I jumped into the pool three stories below the corner of 24th and
I had known about Team New York Aquatics (TNYA) for years, having seen them in Gay Pride marches mainly. A combination of factors helped me to finally screw up my courage to give it a try that day: After many years of inactivity, I had been working out at a gym for a year, so I was in decent enough shape; at the same time, I had grown bored with the gym, and was looking for a way to vary my exercise routine; and I had had a conversation the week before with a stranger at a party who swam for another swim team, which somehow made the whole “masters swimming” thing feel a little more approachable for me.
That first day, though, I was nervous—not so much about swimming but about showing up and joining a group of strangers. And in a swimsuit, no less. But TNYA’s web site said they welcomed new members anytime; all I had to do was arrive a little early the first time. What I found was a group of people, most of whom didn’t seem to notice me, but enough of whom said hello that I felt welcome.
The pool was divided by speed, just like the team I had swum on briefly as a teen, so I found my way to the slowest lane. The water was both exhilarating and calming. I soon remembered how to count by 25s, the order of an individual medley, even how to swim butterfly. The coach kept giving us more sets, and I kept swimming. I managed to stay in for the full 90-minute practice, and was amazed to have swum 2,800 meters. I was completely exhausted. And I was hooked.
I went again the next week, and signed up for two practices a week, figuring I could go to the gym two or three times a week and swim twice. Pretty soon, though, I felt like twice a week was not enough, and before long I was swimming three, four, sometimes five times a week. The gym fell off the schedule (I’ll get back soon, really I will).

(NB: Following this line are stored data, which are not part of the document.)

/-- The device's step that is due, if any. -/
def State.dueStep (s : State) : Option Instr :=
  [fun (s : State) => s.warps.vals.findSome? (fun w => if w.place.isNone then none else w.paths.findSome? (s.releaseStep w)),
   fun (s : State) => s.warps.vals.findSome? (fun w => w.queue.findSome? (s.entryStep w)),
   fun (s : State) => s.ops.findSome? s.opStep,
   fun (s : State) => (s.clusters.find? (fun x => !x.2.events.isEmpty)).map (fun x => Instr.eventRecordApply (BitVec.ofNat 5 x.1)),
   fun (s : State) => (s.warps.vals.find? s.mayLeave).map (fun w => Instr.warpLeaveSlot w.key),
   fun (s : State) => s.tasks.vals.findSome? s.taskStep,
   fun (s : State) => s.tillerCores.findSome? s.tillerStep,
   fun (s : State) => s.parts.vals.findSome? s.partStep,
   fun (s : State) => (List.range 16).findSome? s.feStep,
   fun (s : State) => s.moduleStep,
   fun (s : State) => s.fetchStep,
   fun (s : State) => s.coresUsed.findSome? s.turnStep].findSome? (fun f => f s)

/-- What comes next where the agenda names nothing: the cores take their turns to issue as time goes on. -/
def State.pick (s : State) : Move :=
  match s.dueStep with
  | some i => .dev i
  | none => ((rotate s.coresUsed s.gtime.toNat).findSome? s.issueStep).getD (.tick 1)

end Sys2Proof.Machine
end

There is almost always a group of people going out for dinner after practice, and TNYA has become the center of my social life. Partly that’s because it’s where I am most weekday evenings; partly it’s because on the whole, swimmers are smart, interesting people. Mostly it’s because I feel like I belong there, in a way that I don’t feel anywhere else.
After five years on the team, being a swimmer has become a central part of my self-image. Before I joined, I didn’t understand people who were so committed to working out. Now, if I don’t swim for a few days in a row, I get anxious, even depressed. At 40, I am in much better shape than I was at 20, or at any time in my life. But more important than that, becoming a swimmer has changed the way I think of myself. I was never a jock before. Like many gay kids, high school gym class was a nightmare for me. I wasn’t good at any sports; I didn’t have any interest in watching sports. I swam on a city team for a while, and I was briefly on my high school rowing team, but left both because I didn’t fit in with the macho jock culture. For me, being on a gay team makes it possible for me to be a part of group athletics, and to enjoy it, for the first time in my life, and I love it.

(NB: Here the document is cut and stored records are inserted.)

-- ==== Sys2Proof/Certificates/Slice0/Obligations.lean ====
section
/-! DEFINITION. The statements, with the terms they are made in: for each family of instructions the rows of its table
as the spec gives them, and what a step leaves unchanged. -/

set_option linter.unusedVariables false

namespace Sys2Proof.Machine

/-! ## The terms of the statements about results -/

/-- The flags that the written lanes raise are set, at once or as the result lands (15 R327); none is cleared (07 R159). -/
def Raised (c : Ctx) (w : Warp) (fl : Lane → XFlags) : Prop :=
  ∀ b, b < 5 → w.raised.getLsbD b = (c.w.raised.getLsbD b || lanes.any (fun l => c.wr.has l && (fl l).getLsbD b))

/-- What became of the predicates: all of them as before, or one of them with the bit of each written lane written, and
of it the bit of a lane neither written nor exited as before. A write to p7 is discarded (13 R269). -/
def Preds (c : Ctx) (w : Warp) (pd : Option (BitVec 3 × (Lane → Bool))) : Prop :=
  match pd with
  | none => w.preds = c.w.preds
  | some (n, f) => (∀ m (h : m < 7), m ≠ n.toNat → w.preds[m] = c.w.preds[m]) ∧
      ∀ h : n.toNat < 7, (∀ l, c.wr.has l = true → Mask.has w.preds[n.toNat] l = f l) ∧
        (∀ l, c.wr.has l = false → c.w.exited.has l = false → Mask.has w.preds[n.toNat] l = Mask.has c.w.preds[n.toNat] l)

/-- THE WHOLE OF WHAT AN INSTRUCTION DOES that writes only registers, a predicate and flags, and goes on: exec answers a
next state, in which the destination holds `xs`, one value for each of its registers, the predicates and the flags are
those given, and nothing else is changed but what `Went` and `OnlyWarp` say. -/
def Completes (s : State) (i : Instr) (c : Ctx) (d : Spec) (xs : List (Lane → Word)) (pd : Option (BitVec 3 × (Lane → Bool)))
    (fl : Lane → XFlags) : Prop :=
  ∃ t w, exec i s = .next t ∧ OnlyWarp s t c w ∧ Went s i c w ∧ Raised c w fl ∧ Preds c w pd ∧
    ∀ j x, xs[j]? = some x → Got c w d j x (fun _ => false)

/-- No flag. -/
def noFlags : Lane → XFlags := fun _ => 0

/-- Both halves of a 64-bit value, for a pair. -/
def halves (x : Lane → DWord) : List (Lane → Word) := [fun l => (x l).setWidth 32, fun l => (x l).extractLsb' 32 32]

/-! ## Integer rows (14 R290-R297) -/

/-- The integer that a word stands for (14 R288): two's complement for the signed types, plain binary otherwise. -/
def asInt (t : Ty) (x : Word) : Int := if t.signed then x.toInt else x.toNat

/-- An exact integer clamped to the range of a 32-bit type (14 R290). -/
def clamped (t : Ty) (v : Int) : Word :=
  if t.signed then
    (if v < -(2 ^ 31) then 0x80000000#32 else if 2 ^ 31 - 1 < v then 0x7FFFFFFF#32 else BitVec.ofInt 32 v)
  else (if v < 0 then 0#32 else if 2 ^ 32 - 1 < v then 0xFFFFFFFF#32 else BitVec.ofInt 32 v)

/-- A 32-bit word at 64 bits, by the sign of the type. -/
def widened (t : Ty) (x : Word) : DWord := if t.signed then x.signExtend 64 else x.setWidth 64

/-- Less than, by the sign of the type. -/
def lessW (t : Ty) (x y : Word) : Bool := if t.signed then x.slt y else x.ult y

/-- The 32-bit arithmetic rows of 14 R290. -/
def sumRow (s : State) (c : Ctx) : Instr → Option (Spec × (Lane → Word))
  | .iadd _ t sat d a b => some (d, fun l => let x := s.word c .a a l; let y := s.word c .b b l
      if sat then clamped t (asInt t x + asInt t y) else x + y)
  | .iaddImm _ t sat d a imm => some (d, fun l => let x := s.word c .a a l; let y := imm.setWidth 32
      if sat then clamped t (asInt t x + asInt t y) else x + y)
  | .isub _ t sat d a b => some (d, fun l => let x := s.word c .a a l; let y := s.word c .b b l
      if sat then clamped t (asInt t x - asInt t y) else x - y)
  | .isubImm _ t sat d a imm => some (d, fun l => let x := s.word c .a a l; let y := imm.setWidth 32
      if sat then clamped t (asInt t x - asInt t y) else x - y)
  | .imul _ t sat d a b => some (d, fun l => let x := s.word c .a a l; let y := s.word c .b b l
      if sat then clamped t (asInt t x * asInt t y) else x * y)
  | .imulImm _ t sat d a imm => some (d, fun l => let x := s.word c .a a l; let y := imm.setWidth 32
      if sat then clamped t (asInt t x * asInt t y) else x * y)
  | .imad _ t sat d a b e => some (d, fun l => let x := s.word c .a a l; let y := s.word c .b b l; let z := s.word c .c e l
      if sat then clamped t (asInt t x * asInt t y + asInt t z) else x * y + z)
  | .imadImm _ t sat d a b imm => some (d, fun l => let x := s.word c .a a l; let y := s.word c .b b l; let z := imm.setWidth 32
      if sat then clamped t (asInt t x * asInt t y + asInt t z) else x * y + z)
  | .imulh _ t d a b => some (d, fun l => (widened t (s.word c .a a l) * widened t (s.word c .b b l)).extractLsb' 32 32)
  | .imulhImm _ t d a imm => some (d, fun l => (widened t (s.word c .a a l) * widened t (imm.setWidth 32)).extractLsb' 32 32)
  | .imin _ t d a b => some (d, fun l => let x := s.word c .a a l; let y := s.word c .b b l
      if lessW t y x then y else x)
  | .iminImm _ t d a imm => some (d, fun l => let x := s.word c .a a l; let y := imm.setWidth 32
      if lessW t y x then y else x)
  | .imax _ t d a b => some (d, fun l => let x := s.word c .a a l; let y := s.word c .b b l
      if lessW t y x then x else y)
  | .imaxImm _ t d a imm => some (d, fun l => let x := s.word c .a a l; let y := imm.setWidth 32
      if lessW t y x then x else y)
  | .iabs _ sat d a => some (d, fun l => let x := s.word c .a a l
      if x = 0x80000000#32 then (if sat then 0x7FFFFFFF#32 else x) else if x.msb then -x else x)
  | .ineg _ t sat d a => some (d, fun l => let x := s.word c .a a l
      if sat then clamped t (-(asInt t x)) else -x)
  | .isad _ t d a b e => some (d, fun l => let x := s.word c .a a l; let y := s.word c .b b l
      (if lessW t x y then y - x else x - y) + s.word c .c e l)
  | .isadImm _ t d a b imm => some (d, fun l => let x := s.word c .a a l; let y := s.word c .b b l
      (if lessW t x y then y - x else x - y) + imm.setWidth 32)
  | _ => none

And that feeling I had on the first day comes back to me every time I get in the pool.
3 comments:
This sounds awesome. Welcoming environment, people who don't care, and won't stay away from "that queer one". Used to be a lifeguard-none of the females would come near me in a refresher course....Blew out my knee toting a 300lb man deep water rescue- 'cause he was intrigued by the lesbian, and would let me rescue him...
Haven't been seriously swimming since. Wish I was back in NYC and could do this...

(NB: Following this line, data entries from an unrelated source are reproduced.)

-- ==== Sys2Proof/Laws/State.lean ====
section
/-! SUPPORT. What each update of the state leaves of each field, and what it does to its own. -/

namespace Sys2Proof.Machine

/-! ## The warp of a key is set -/

@[simp] theorem State.putWarp_agenda (s : State) (k : WarpKey) (w : Warp) : (s.putWarp k w).agenda = s.agenda := rfl
@[simp] theorem State.putWarp_cur (s : State) (k : WarpKey) (w : Warp) : (s.putWarp k w).cur = s.cur := rfl
@[simp] theorem State.putWarp_dual (s : State) (k : WarpKey) (w : Warp) : (s.putWarp k w).dual = s.dual := rfl
@[simp] theorem State.putWarp_fresh (s : State) (k : WarpKey) (w : Warp) : (s.putWarp k w).fresh = s.fresh := rfl
@[simp] theorem State.putWarp_draws (s : State) (k : WarpKey) (w : Warp) : (s.putWarp k w).draws = s.draws := rfl
@[simp] theorem State.putWarp_gtime (s : State) (k : WarpKey) (w : Warp) : (s.putWarp k w).gtime = s.gtime := rfl
@[simp] theorem State.putWarp_wall (s : State) (k : WarpKey) (w : Warp) : (s.putWarp k w).wall = s.wall := rfl
@[simp] theorem State.putWarp_skew0 (s : State) (k : WarpKey) (w : Warp) : (s.putWarp k w).skew0 = s.skew0 := rfl
@[simp] theorem State.putWarp_skew1 (s : State) (k : WarpKey) (w : Warp) : (s.putWarp k w).skew1 = s.skew1 := rfl
@[simp] theorem State.putWarp_boot (s : State) (k : WarpKey) (w : Warp) : (s.putWarp k w).boot = s.boot := rfl
@[simp] theorem State.putWarp_clPres (s : State) (k : WarpKey) (w : Warp) : (s.putWarp k w).clPres = s.clPres := rfl
@[simp] theorem State.putWarp_chPres (s : State) (k : WarpKey) (w : Warp) : (s.putWarp k w).chPres = s.chPres := rfl
@[simp] theorem State.putWarp_chRetired (s : State) (k : WarpKey) (w : Warp) : (s.putWarp k w).chRetired = s.chRetired := rfl
@[simp] theorem State.putWarp_secFused (s : State) (k : WarpKey) (w : Warp) : (s.putWarp k w).secFused = s.secFused := rfl
@[simp] theorem State.putWarp_staging (s : State) (k : WarpKey) (w : Warp) : (s.putWarp k w).staging = s.staging := rfl
@[simp] theorem State.putWarp_measurement (s : State) (k : WarpKey) (w : Warp) : (s.putWarp k w).measurement = s.measurement := rfl
@[simp] theorem State.putWarp_report (s : State) (k : WarpKey) (w : Warp) : (s.putWarp k w).report = s.report := rfl
@[simp] theorem State.putWarp_secVer (s : State) (k : WarpKey) (w : Warp) : (s.putWarp k w).secVer = s.secVer := rfl
@[simp] theorem State.putWarp_mbReq (s : State) (k : WarpKey) (w : Warp) : (s.putWarp k w).mbReq = s.mbReq := rfl
@[simp] theorem State.putWarp_mbResp (s : State) (k : WarpKey) (w : Warp) : (s.putWarp k w).mbResp = s.mbResp := rfl
@[simp] theorem State.putWarp_mbBusy (s : State) (k : WarpKey) (w : Warp) : (s.putWarp k w).mbBusy = s.mbBusy := rfl
@[simp] theorem State.putWarp_fwReq (s : State) (k : WarpKey) (w : Warp) : (s.putWarp k w).fwReq = s.fwReq := rfl
@[simp] theorem State.putWarp_fwResp (s : State) (k : WarpKey) (w : Warp) : (s.putWarp k w).fwResp = s.fwResp := rfl
@[simp] theorem State.putWarp_fwBusy (s : State) (k : WarpKey) (w : Warp) : (s.putWarp k w).fwBusy = s.fwBusy := rfl
@[simp] theorem State.putWarp_pwrcap (s : State) (k : WarpKey) (w : Warp) : (s.putWarp k w).pwrcap = s.pwrcap := rfl
@[simp] theorem State.putWarp_watts (s : State) (k : WarpKey) (w : Warp) : (s.putWarp k w).watts = s.watts := rfl
@[simp] theorem State.putWarp_grants (s : State) (k : WarpKey) (w : Warp) : (s.putWarp k w).grants = s.grants := rfl
@[simp] theorem State.putWarp_idle (s : State) (k : WarpKey) (w : Warp) : (s.putWarp k w).idle = s.idle := rfl
@[simp] theorem State.putWarp_emergency (s : State) (k : WarpKey) (w : Warp) : (s.putWarp k w).emergency = s.emergency := rfl
@[simp] theorem State.putWarp_hot0 (s : State) (k : WarpKey) (w : Warp) : (s.putWarp k w).hot0 = s.hot0 := rfl
@[simp] theorem State.putWarp_hot1 (s : State) (k : WarpKey) (w : Warp) : (s.putWarp k w).hot1 = s.hot1 := rfl
@[simp] theorem State.putWarp_portsDown (s : State) (k : WarpKey) (w : Warp) : (s.putWarp k w).portsDown = s.portsDown := rfl
@[simp] theorem State.putWarp_gatedPeers (s : State) (k : WarpKey) (w : Warp) : (s.putWarp k w).gatedPeers = s.gatedPeers := rfl
@[simp] theorem State.putWarp_regaining (s : State) (k : WarpKey) (w : Warp) : (s.putWarp k w).regaining = s.regaining := rfl
@[simp] theorem State.putWarp_timeSrc (s : State) (k : WarpKey) (w : Warp) : (s.putWarp k w).timeSrc = s.timeSrc := rfl
@[simp] theorem State.putWarp_tLast (s : State) (k : WarpKey) (w : Warp) : (s.putWarp k w).tLast = s.tLast := rfl
@[simp] theorem State.putWarp_lastPtp (s : State) (k : WarpKey) (w : Warp) : (s.putWarp k w).lastPtp = s.lastPtp := rfl
@[simp] theorem State.putWarp_lastFabric (s : State) (k : WarpKey) (w : Warp) : (s.putWarp k w).lastFabric = s.lastFabric := rfl
@[simp] theorem State.putWarp_lastPtm (s : State) (k : WarpKey) (w : Warp) : (s.putWarp k w).lastPtm = s.lastPtm := rfl
@[simp] theorem State.putWarp_slew (s : State) (k : WarpKey) (w : Warp) : (s.putWarp k w).slew = s.slew := rfl
@[simp] theorem State.putWarp_offset (s : State) (k : WarpKey) (w : Warp) : (s.putWarp k w).offset = s.offset := rfl
@[simp] theorem State.putWarp_hPeers (s : State) (k : WarpKey) (w : Warp) : (s.putWarp k w).hPeers = s.hPeers := rfl
@[simp] theorem State.putWarp_crossHarvest (s : State) (k : WarpKey) (w : Warp) : (s.putWarp k w).crossHarvest = s.crossHarvest := rfl
@[simp] theorem State.putWarp_scrubQ (s : State) (k : WarpKey) (w : Warp) : (s.putWarp k w).scrubQ = s.scrubQ := rfl
@[simp] theorem State.putWarp_cleanPool (s : State) (k : WarpKey) (w : Warp) : (s.putWarp k w).cleanPool = s.cleanPool := rfl
@[simp] theorem State.putWarp_scrubbed (s : State) (k : WarpKey) (w : Warp) : (s.putWarp k w).scrubbed = s.scrubbed := rfl
@[simp] theorem State.putWarp_hostMem (s : State) (k : WarpKey) (w : Warp) : (s.putWarp k w).hostMem = s.hostMem := rfl
@[simp] theorem State.putWarp_hostData (s : State) (k : WarpKey) (w : Warp) : (s.putWarp k w).hostData = s.hostData := rfl
@[simp] theorem State.putWarp_irqs (s : State) (k : WarpKey) (w : Warp) : (s.putWarp k w).irqs = s.irqs := rfl
@[simp] theorem State.putWarp_reports (s : State) (k : WarpKey) (w : Warp) : (s.putWarp k w).reports = s.reports := rfl
@[simp] theorem State.putWarp_corrected (s : State) (k : WarpKey) (w : Warp) : (s.putWarp k w).corrected = s.corrected := rfl
@[simp] theorem State.putWarp_softErrors (s : State) (k : WarpKey) (w : Warp) : (s.putWarp k w).softErrors = s.softErrors := rfl
@[simp] theorem State.putWarp_upsets (s : State) (k : WarpKey) (w : Warp) : (s.putWarp k w).upsets = s.upsets := rfl
@[simp] theorem State.putWarp_fes (s : State) (k : WarpKey) (w : Warp) : (s.putWarp k w).fes = s.fes := rfl
@[simp] theorem State.putWarp_vfLink (s : State) (k : WarpKey) (w : Warp) : (s.putWarp k w).vfLink = s.vfLink := rfl
@[simp] theorem State.putWarp_parts (s : State) (k : WarpKey) (w : Warp) : (s.putWarp k w).parts = s.parts := rfl
@[simp] theorem State.putWarp_jobs (s : State) (k : WarpKey) (w : Warp) : (s.putWarp k w).jobs = s.jobs := rfl
@[simp] theorem State.putWarp_tasks (s : State) (k : WarpKey) (w : Warp) : (s.putWarp k w).tasks = s.tasks := rfl
@[simp] theorem State.putWarp_past (s : State) (k : WarpKey) (w : Warp) : (s.putWarp k w).past = s.past := rfl
@[simp] theorem State.putWarp_cores (s : State) (k : WarpKey) (w : Warp) : (s.putWarp k w).cores = s.cores := rfl
@[simp] theorem State.putWarp_clusters (s : State) (k : WarpKey) (w : Warp) : (s.putWarp k w).clusters = s.clusters := rfl
@[simp] theorem State.putWarp_ops (s : State) (k : WarpKey) (w : Warp) : (s.putWarp k w).ops = s.ops := rfl
@[simp] theorem State.putWarp_contribs (s : State) (k : WarpKey) (w : Warp) : (s.putWarp k w).contribs = s.contribs := rfl
@[simp] theorem State.putWarp_hbm (s : State) (k : WarpKey) (w : Warp) : (s.putWarp k w).hbm = s.hbm := rfl
@[simp] theorem State.putWarp_lines (s : State) (k : WarpKey) (w : Warp) : (s.putWarp k w).lines = s.lines := rfl
@[simp] theorem State.putWarp_copies (s : State) (k : WarpKey) (w : Warp) : (s.putWarp k w).copies = s.copies := rfl
@[simp] theorem State.putWarp_l2 (s : State) (k : WarpKey) (w : Warp) : (s.putWarp k w).l2 = s.l2 := rfl
@[simp] theorem State.putWarp_l1 (s : State) (k : WarpKey) (w : Warp) : (s.putWarp k w).l1 = s.l1 := rfl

FB suggested you as a friend today, which led me here. What a great post. I'm really glad you found swimming again, and all that it brought with it. Your post really brought back how I felt when I refound swimming in DC at the very small JCC pool in the basement (it was the 'original pool' from I don't know when). I really loved it. Perhaps one day I'll be well enough to try out the UWS JCC pool, which has great sunlight. Funny, over the past 7.5+ years of illness I think about how much I want to go scuba diving again, but I'd forgotten how much I loved swimming in the pool. And, like you, I too have good associations with the eau de chlorine aroma.
And rounding out the FB connections, it led me to the son of the lifeguard who taught me to swim. He was very old school and I feel like I owe him a lot for my completely fearless love of the water. And I owe you for taking me to the most spectacular water I've ever been in. A few days ago I was remembering that day we toured around the area canotes? (I can't remember what they are called -- I no longer really have a memory) -- one of the stops we made that day was one of my most treasured experiences -- swimming out there and seeing nothing but that gorgeous expanse. Such an amazing feeling. I really owe you for the amazing experience that entire trip was, especially as it was my last real travel trip, and will likely always retain that status.
In many ways, I'm so different now. So deeply different as I've finally learned how to accept and truly adapt to my now not-so-new situation, life, world. Buy as you see, it didn't change my long-winded style, except perhaps to lengthen it.
Great post, Randy! I'm just seeing it now as a result of your well-deserved TNYA of the Month acknowledgment. It's a pleasure and an honor to be on the team with you.